> [ABOUT THIS TASK]: Quote exactly and only this range of lines in the data below: the line that holds "def onPins (f" to the line that holds "def unit (s", both included.

>>

def part (s : State) (p : Part) : PartState := s.parts[p]
def onPart (p : Part) (f : PartState → PartState) (s : State) : State := { s with parts := vupd s.parts p f }
def ctx (s : State) (p : Part) (k : Ctx) : RoundCtx := (s.part p).ctxs[k]
def onCtx (p : Part) (k : Ctx) (f : RoundCtx → RoundCtx) (s : State) : State :=
  s.onPart p fun x => { x with ctxs := vupd x.ctxs k f }
def onMem (p : Part) (f : PartMem → PartMem) (s : State) : State := s.onPart p fun x => { x with mem := f x.mem }
def onImg (p : Part) (f : PartImage → PartImage) (s : State) : State := s.onPart p fun x => { x with img := f x.img }
def onTwin (p : Part) (f : TwinState → TwinState) (s : State) : State := s.onPart p fun x => { x with twin := f x.twin }
def onRx (p : Part) (f : PartRxt → PartRxt) (s : State) : State := s.onPart p fun x => { x with rxt := f x.rxt }
def onDie (d : Die) (f : DieState → DieState) (s : State) : State := { s with dies := vupd s.dies d f }
def onRegion (d : Die) (r : Region) (f : RegionState → RegionState) (s : State) : State :=
  s.onDie d fun x => { x with regions := vupd x.regions r f }
def onHub (f : HubState → HubState) (s : State) : State := { s with hub := f s.hub }
def onClk (f : ClkState → ClkState) (s : State) : State := { s with clk := f s.clk }
def onPwr (f : PwrState → PwrState) (s : State) : State := { s with pwr := f s.pwr }
def onRng (f : RngState → RngState) (s : State) : State := { s with rng := f s.rng }
def onKey (f : KeyState → KeyState) (s : State) : State := { s with key := f s.key }
def onEvr (f : EvrState → EvrState) (s : State) : State := { s with evr := f s.evr }
def onSys (f : SysState → SysState) (s : State) : State := { s with sys := f s.sys }
def onRxt (f : RxtState → RxtState) (s : State) : State := { s with rxt := f s.rxt }
def onStore (f : MemState → MemState) (s : State) : State := { s with mem := f s.mem }
def onPins (f : PinState → PinState) (s : State) : State := { s with pins := f s.pins }
def onPort (q : RPort) (f : PortState → PortState) (s : State) : State := { s with ports := vupd s.ports q f }
def onSub (q : RPort) (b : SubPort) (f : SubState → SubState) (s : State) : State :=
  s.onPort q fun x => { x with subs := vupd x.subs b f }
def sub (s : State) (q : RPort) (b : SubPort) : SubState := (s.ports[q]).subs[b]

/-- The key of a logical cluster, and of a unit of it, in `clusters` and `units`. -/
def clusterKey (d : Die) (c : Cluster) : Nat := d.val * 32 + c.val
def unitKey (d : Die) (c : Cluster) (u : UnitIx) : Nat := (d.val * 32 + c.val) * 8 + u.val
def cluster (s : State) (d : Die) (c : Cluster) : ClusterRun := tget s.clusters (clusterKey d c) {}
def onCluster (d : Die) (c : Cluster) (f : ClusterRun → ClusterRun) (s : State) : State :=
  { s with clusters := tupd s.clusters (clusterKey d c) {} f }
def unit (s : State) (d : Die) (c : Cluster) (u : UnitIx) : UnitState := tget s.units (unitKey d c u) {}
def onUnit (d : Die) (c : Cluster) (u : UnitIx) (f : UnitState → UnitState) (s : State) : State :=
  { s with units := tupd s.units (unitKey d c u) {} f }

/-- The host-interface set of a function (R370). -/
def hif (s : State) : Fn → HifSet
  | .f0 q => s.hub.f0[q]
  | .part p => (s.part p).hif
def onHif (fn : Fn) (f : HifSet → HifSet) (s : State) : State :=
  match fn with
  | .f0 q => s.onHub fun h => { h with f0 := vupd h.f0 q f }
  | .part p => s.onPart p fun x => { x with hif := f x.hif }

/-- Commands fetched and not completed, in fetch order. -/
def fetchedOf (s : State) : Fn → List (U32 × U8)
  | .f0 q => s.hub.f0Fetched[q]
  | .part p => (s.part p).fetched
def onFetched (fn : Fn) (f : List (U32 × U8) → List (U32 × U8)) (s : State) : State :=
  match fn with
  | .f0 q => s.onHub fun h => { h with f0Fetched := vupd h.f0Fetched q f }
  | .part p => s.onPart p fun x => { x with fetched := f x.fetched }

/-- Function 0 of the managing port (R352). -/
def f0 (s : State) : Fn := .f0 s.hub.managing

/-- The PCIe port a function is on. -/
def portOf (s : State) : Fn → PciePort
  | .f0 q => q
  | .part p => (s.part p).resv.pciePort

/-- The configuration bits of a function on its port (R346). -/
def configOf (s : State) : Fn → FnConfig
  | .f0 q => (s.hub.fnConfig[q])[(0 : Fin 9)]
  | .part p => (s.hub.fnConfig[(s.part p).resv.pciePort])[p.succ]

/-- The dies of a partition, ascending, and its lead die (R19). -/
def diesOf (s : State) (p : Part) : List Die := (List.finRange 8).filter fun d => (s.part p).resv.dieMask.getLsbD d.val
def leadDie (s : State) (p : Part) : Option Die := (s.diesOf p).head?

/-- Change every connection. -/
def onConns (f : Nat → Conn → Conn) (s : State) : State :=
  s.onRxt fun r => { r with conns := r.conns.map fun kc => (kc.1, f kc.1 kc.2) }
def conn (s : State) (n : Nat) : Conn := tget s.rxt.conns n {}
def onConn (n : Nat) (f : Conn → Conn) (s : State) : State := s.onRxt fun r => { r with conns := tupd r.conns n {} f }

end State

/-- Fold a state change over a list. (DESIGN CHOICE, log entry 36) -/
def forAll {α : Type} (l : List α) (f : α → State → State) (s : State) : State := l.foldl (fun t a => f a t) s

/-- Apply a change only when the condition holds. -/
def when (b : Bool) (f : State → State) (s : State) : State := if b then f s else s

/-! ### Memory

Keys of `mem.cells`: slice bytes, then the sites, then the release staging areas, then the host memory behind the two ports. -/

/-- Key of a byte of the slice of physical cluster `phys` of die `d`. -/
def sramKey (d phys off : Nat) : Nat := (d * 36 + phys) * 2 ^ 25 + off
/-- Key of a byte of LPDDR5X site `n`. -/
def dramKey (site off : Nat) : Nat := (site + 1) * 2 ^ 40 + off
/-- Key of a byte of host memory behind port `q`. -/
def hostKey (q pa : Nat) : Nat := (q + 1) * 2 ^ 64 + pa
/-- Key of a byte of the release staging area of context `k` of partition `p`; the area is in no address space (R27). -/
def stageKey (p k off : Nat) : Nat := 2 ^ 50 + (p * 4 + k) * 2 ^ 40 + off
/-- The 64-byte line of a key. -/
def lineOf (key : Nat) : Nat := key / 64

/-- The byte a key holds; what nothing has written reads zero. -/
def cellGet : List Host.Cell → Nat → Byte
  | [], _ => 0
  | (j, b) :: t, k => if j = k then b else cellGet t k

/-- Write one byte; writing zero removes the entry, so that equal memories are equal lists. -/
def cellPut : List Host.Cell → Nat → Byte → List Host.Cell
  | [], k, x => if x = 0 then [] else [(k, x)]
  | (j, b) :: t, k, x =>
    if j = k then (if x = 0 then t else (k, x) :: t)
    else if k < j then (if x = 0 then (j, b) :: t else (k, x) :: (j, b) :: t)
    else (j, b) :: cellPut t k x

/-- The canonical form: keys strictly rising, no zero byte listed. -/
def cellsWf : List Host.Cell → Bool
  | [] => true
  | [c] => c.2 != 0
  | c :: d :: t => c.2 != 0 && decide (c.1 < d.1) && cellsWf (d :: t)

/-- The state's memory has the canonical form. (DESIGN CHOICE, log entry 4) -/
def Memory.wf (m : MemState) : Bool := cellsWf m.cells

/-- Write bytes from a key upward. -/
def cellsPut : List Host.Cell → Nat → Bytes → List Host.Cell
  | m, _, [] => m
  | m, k, b :: t => cellsPut (cellPut m k b) (k + 1) t

/-- `len` bytes from a key upward. -/
def cellsGet (m : List Host.Cell) : Nat → Nat → Bytes
  | _, 0 => []
  | k, n + 1 => cellGet m k :: cellsGet m (k + 1) n

/-- Replace a whole range of bytes at once; the listed cells below and above it stay. -/
def cellsFill (m : List Host.Cell) (k : Nat) (b : Bytes) : List Host.Cell :=
  m.filter (fun c => decide (c.1 < k))
    ++ (b.zipIdx.filterMap fun (x, i) => if x = 0 then none else some (k + i, x))
    ++ m.filter (fun c => decide (k + b.length ≤ c.1))

/-- The lines that `len` bytes from `key` touch. -/
def linesOf (key len : Nat) : List Nat :=
  if len = 0 then [] else (List.range (lineOf (key + len - 1) - lineOf key + 1)).map (· + lineOf key)

/-- Poison after a write of `len` bytes at `key` (R375): data written with poison marks every line touched, clean data
clears the lines it covers whole. -/
def poisonAfter (old : List Nat) (key len : Nat) (poison : Bool) : List Nat :=
  (linesOf key len).foldl
    (fun l n => if poison then insertSet l n
      else if key ≤ n * 64 ∧ n * 64 + 64 ≤ key + len then l.filter (· != n) else l) old

/-- Lines stored uncorrectable after a write: a line written whole is good again. -/
def badAfter (old : List Nat) (key len : Nat) : List Nat :=
  old.filter fun n => !decide (key ≤ n * 64 ∧ n * 64 + 64 ≤ key + len)

namespace State

def byteAt (s : State) (key : Nat) : Byte := cellGet s.mem.cells key
def bytesAt (s : State) (key len : Nat) : Bytes := cellsGet s.mem.cells key len

/-- Store bytes with or without the poison mark. Host memory has no marks: poisoned data go there as zeros (R376). -/
def store (key : Nat) (b : Bytes) (poison : Bool) (s : State) : State :=
  s.onStore fun m =>
    if 2 ^ 64 ≤ key then { m with cells := cellsPut m.cells key (if poison then zeroBytes b.length else b) }
    else { m with cells := cellsPut m.cells key b, poison := poisonAfter m.poison key b.length poison,
                  bad := badAfter m.bad key b.length, soft := badAfter m.soft key b.length }

/-- Write a range of whole lines of clean data at once. -/
def fill (key : Nat) (b : Bytes) (s : State) : State :=
  s.onStore fun m =>
    { m with cells := cellsFill m.cells key b,
             poison := m.poison.filter fun n => !decide (key ≤ n * 64 ∧ n * 64 + 64 ≤ key + b.length),
             bad := badAfter m.bad key b.length, soft := badAfter m.soft key b.length }

/-- Zero `len` bytes: the listed bytes of the range are dropped, and its whole lines are clean (R44, R171, R285). -/
def zeroRange (key len : Nat) (s : State) : State :=
  s.onStore fun m =>
    { m with cells := m.cells.filter fun c => !decide (key ≤ c.1 ∧ c.1 < key + len),
             poison := m.poison.filter fun n => !decide (key ≤ n * 64 ∧ n * 64 + 64 ≤ key + len),
             bad := badAfter m.bad key len, soft := badAfter m.soft key len }

/-- Whether any of `len` bytes at `key` lies in a line read as poisoned: marked, or stored uncorrectable (R196).
(DESIGN CHOICE, log entry 47) -/
def poisonedAt (s : State) (key len : Nat) : Bool :=
  (linesOf key len).any fun n => s.mem.poison.contains n || s.mem.bad.contains n

/-- A read meets the lines in error of its range (R196, R197); the boundary counts them and posts their events. -/
def noteRead (key len : Nat) (s : State) : State :=
  if s.mem.bad.isEmpty && s.mem.soft.isEmpty then s
  else s.onStore fun m => { m with met := m.met ++ (linesOf key len).filter fun n => m.bad.contains n || m.soft.contains n }

end State

/-! ### The recorder's buffer (R381) -/

/-- Bytes a buffered record will take in flash: header, stamp and body. -/
def BufRec.size (r : BufRec) : Nat := 16 + r.body.length

/-- Hand a record to the recorder; the buffer holds 256 KiB. A record that finds it full is dropped and counted. -/
def record (r : BufRec) (s : State) : State :=
  s.onEvr fun e =>
    if (e.buffer.map BufRec.size).sum + r.size ≤ 0x40000 then { e with buffer := e.buffer ++ [r] }
    else { e with dropped := sat32 e.dropped, droppedDue := e.droppedDue + 1 }

/-! ### Completions (R356, R358) -/

/-- Post a completion on the function itself. -/
def postCompletion (c : Cmd) (op : Nat) (st : Status) (aux result : Nat) (s : State) : State :=
  s.onHif c.fn fun h =>
    { h with outstanding := h.outstanding - 1,
             cplPending := h.cplPending ++ [⟨c.tag, st, BitVec.ofNat 8 op, BitVec.ofNat 16 aux, BitVec.ofNat 64 result⟩] }

/-- The partition re-enacts beats (R267, R269). -/
def TwinState.replaying (w : TwinState) : Bool := w.phase == .replaying || w.replayStatus == 1

/-- The beat in progress for a partition: the one it re-enacts, else the system's. -/
def State.beatOf (s : State) (p : Part) : Nat := if (s.part p).twin.replaying then (s.part p).twin.replayAt else s.sys.beat

/-- Complete a command. A re-enacted command whose completion was posted before the divergence posts none. A command of a function 0 that no longer manages has no completion (R352): it was counted in
LOST_CPL when management moved. -/
def complete (c : Cmd) (op : Nat) (st : Status) (aux result : Nat) (s : State) : State :=
  match c.fn with
  | .f0 q => if q = s.hub.managing then postCompletion c op st aux result s else s
  | .part p =>
    if (s.part p).twin.mute.contains (c.tag, BitVec.ofNat 8 op) then
      s.onTwin p fun w => { w with mute := w.mute.erase (c.tag, BitVec.ofNat 8 op) }
    else postCompletion c op st aux result s

/-- Complete with a status alone. (DEDUCED, log entry 12) -/
def done (c : Cmd) (op : Nat) (st : Status) (s : State) : State := complete c op st 0 0 s

/-! ### Events (R357, R377, R378) -/

/-- Free entries of the event ring, counting entries decided and not yet written. -/
def evRoom (h : HifSet) : Nat := 2 ^ h.evqSize.toNat % 2 ^ 32 - (fwd h.evqHead h.evProduced + h.evPending.length)

/-- The number of the recorder queue of a function (R380). -/
def queueOf : Fn → Nat
  | .f0 _ => 0
  | .part p => p.val + 1

/-- The OVERFLOW entry of a queue that lost events (R357). -/
def overflowEntry (h : HifSet) (beat : Nat) : Event := ⟨h.evSeq, beat, .overflow, .ok, .notice, 0, BitVec.ofNat 64 h.evLostPending⟩

/-- One entry into the queue: held while the queue is not enabled, or while entries so held still wait (up to 256), written
when there is room, else lost. After a loss, the OVERFLOW entry takes the first room. (DEDUCED, log entry 12) -/
def queueEvent (e : Event) (h : HifSet) : HifSet :=
  if !h.enabled || !h.evHeld.isEmpty then
    if h.evHeld.length < 256 then { h with evHeld := h.evHeld ++ [{ e with seq := h.evSeq }], evSeq := h.evSeq + 1 }
    else { h with evLost := sat32 h.evLost, evLostPending := h.evLostPending + 1 }
  else
    let need := if h.evLostPending = 0 then 1 else 2
    if need ≤ evRoom h then
      if h.evLostPending = 0 then
        { h with evPending := h.evPending ++ [{ e with seq := h.evSeq }], evSeq := h.evSeq + 1 }
      else
        { h with evPending := h.evPending ++ [overflowEntry h e.beat, { e with seq := h.evSeq + 1 }], evSeq := h.evSeq + 2, evLostPending := 0 }
    else { h with evLost := sat32 h.evLost, evLostPending := h.evLostPending + 1 }

/-- Move held events into the queue while there is room. -/
def flushHeld : Nat → HifSet → HifSet
  | 0, h => h
  | n + 1, h => match h.evHeld with
    | [] => h
    | e :: t => if 0 < evRoom h then flushHeld n { h with evHeld := t, evPending := h.evPending ++ [e] } else h

/-- Room has come to an enabled queue (R357): the held events go first, then the OVERFLOW entry of a loss. -/
def evRoomReturns (beat : Nat) (h : HifSet) : HifSet :=
  if !h.enabled then h
  else
    let h := flushHeld h.evHeld.length h
    if h.evHeld.isEmpty && decide (0 < h.evLostPending) && decide (0 < evRoom h) then
      { h with evPending := h.evPending ++ [overflowEntry h beat], evSeq := h.evSeq + 1, evLostPending := 0 }
    else h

<<

> [THE ANSWER]:
def onPins (f : PinState → PinState) (s : State) : State := { s with pins := f s.pins }
def onPort (q : RPort) (f : PortState → PortState) (s : State) : State := { s with ports := vupd s.ports q f }
def onSub (q : RPort) (b : SubPort) (f : SubState → SubState) (s : State) : State :=
  s.onPort q fun x => { x with subs := vupd x.subs b f }
def sub (s : State) (q : RPort) (b : SubPort) : SubState := (s.ports[q]).subs[b]

/-- The key of a logical cluster, and of a unit of it, in `clusters` and `units`. -/
def clusterKey (d : Die) (c : Cluster) : Nat := d.val * 32 + c.val
def unitKey (d : Die) (c : Cluster) (u : UnitIx) : Nat := (d.val * 32 + c.val) * 8 + u.val
def cluster (s : State) (d : Die) (c : Cluster) : ClusterRun := tget s.clusters (clusterKey d c) {}
def onCluster (d : Die) (c : Cluster) (f : ClusterRun → ClusterRun) (s : State) : State :=
  { s with clusters := tupd s.clusters (clusterKey d c) {} f }
def unit (s : State) (d : Die) (c : Cluster) (u : UnitIx) : UnitState := tget s.units (unitKey d c u) {}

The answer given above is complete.